Which lines in the data below contain the word "station"? Copy each of them.

Raw data:
◆ ◆ ◆
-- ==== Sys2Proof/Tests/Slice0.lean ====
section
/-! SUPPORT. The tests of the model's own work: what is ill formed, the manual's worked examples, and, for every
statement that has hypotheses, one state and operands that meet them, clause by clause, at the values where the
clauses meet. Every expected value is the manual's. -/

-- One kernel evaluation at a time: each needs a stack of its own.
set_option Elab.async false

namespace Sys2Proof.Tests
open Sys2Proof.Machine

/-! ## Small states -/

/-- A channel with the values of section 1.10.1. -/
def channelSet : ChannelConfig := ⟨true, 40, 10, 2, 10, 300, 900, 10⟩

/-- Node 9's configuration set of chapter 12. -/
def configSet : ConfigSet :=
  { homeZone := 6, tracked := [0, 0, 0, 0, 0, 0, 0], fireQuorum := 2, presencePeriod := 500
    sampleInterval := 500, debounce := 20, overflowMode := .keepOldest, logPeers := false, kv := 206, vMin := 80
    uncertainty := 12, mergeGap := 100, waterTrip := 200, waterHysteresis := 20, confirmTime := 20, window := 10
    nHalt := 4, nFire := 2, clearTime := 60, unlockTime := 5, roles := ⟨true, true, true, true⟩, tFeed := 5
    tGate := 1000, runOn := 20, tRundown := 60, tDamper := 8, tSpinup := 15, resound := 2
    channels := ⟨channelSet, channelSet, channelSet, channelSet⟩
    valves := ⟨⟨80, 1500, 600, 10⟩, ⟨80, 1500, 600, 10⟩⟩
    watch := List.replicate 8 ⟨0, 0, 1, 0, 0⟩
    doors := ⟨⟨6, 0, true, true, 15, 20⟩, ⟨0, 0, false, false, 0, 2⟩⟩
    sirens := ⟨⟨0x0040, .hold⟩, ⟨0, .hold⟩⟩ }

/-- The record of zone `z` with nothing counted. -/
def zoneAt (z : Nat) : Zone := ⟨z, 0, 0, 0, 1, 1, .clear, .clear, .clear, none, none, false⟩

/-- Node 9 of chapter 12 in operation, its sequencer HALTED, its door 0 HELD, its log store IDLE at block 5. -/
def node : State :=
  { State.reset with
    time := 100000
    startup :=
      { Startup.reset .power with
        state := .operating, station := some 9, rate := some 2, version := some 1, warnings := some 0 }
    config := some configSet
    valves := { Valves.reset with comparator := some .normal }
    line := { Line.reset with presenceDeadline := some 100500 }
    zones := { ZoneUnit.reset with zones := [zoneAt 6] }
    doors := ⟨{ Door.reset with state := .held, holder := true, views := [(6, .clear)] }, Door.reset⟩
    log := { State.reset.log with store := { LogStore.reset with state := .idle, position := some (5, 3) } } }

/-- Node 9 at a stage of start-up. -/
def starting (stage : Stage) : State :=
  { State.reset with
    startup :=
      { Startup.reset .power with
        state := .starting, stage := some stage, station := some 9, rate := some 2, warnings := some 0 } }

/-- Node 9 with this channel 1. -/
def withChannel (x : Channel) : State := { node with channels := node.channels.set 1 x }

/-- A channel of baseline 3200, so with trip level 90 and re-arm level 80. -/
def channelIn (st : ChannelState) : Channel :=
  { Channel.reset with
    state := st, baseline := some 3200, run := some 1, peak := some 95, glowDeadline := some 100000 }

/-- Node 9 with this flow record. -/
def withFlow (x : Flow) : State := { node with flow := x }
◆ ◆ ◆
Your solution:
        state := .operating, station := some 9, rate := some 2, version := some 1, warnings := some 0 }
        state := .starting, stage := some stage, station := some 9, rate := some 2, warnings := some 0 } }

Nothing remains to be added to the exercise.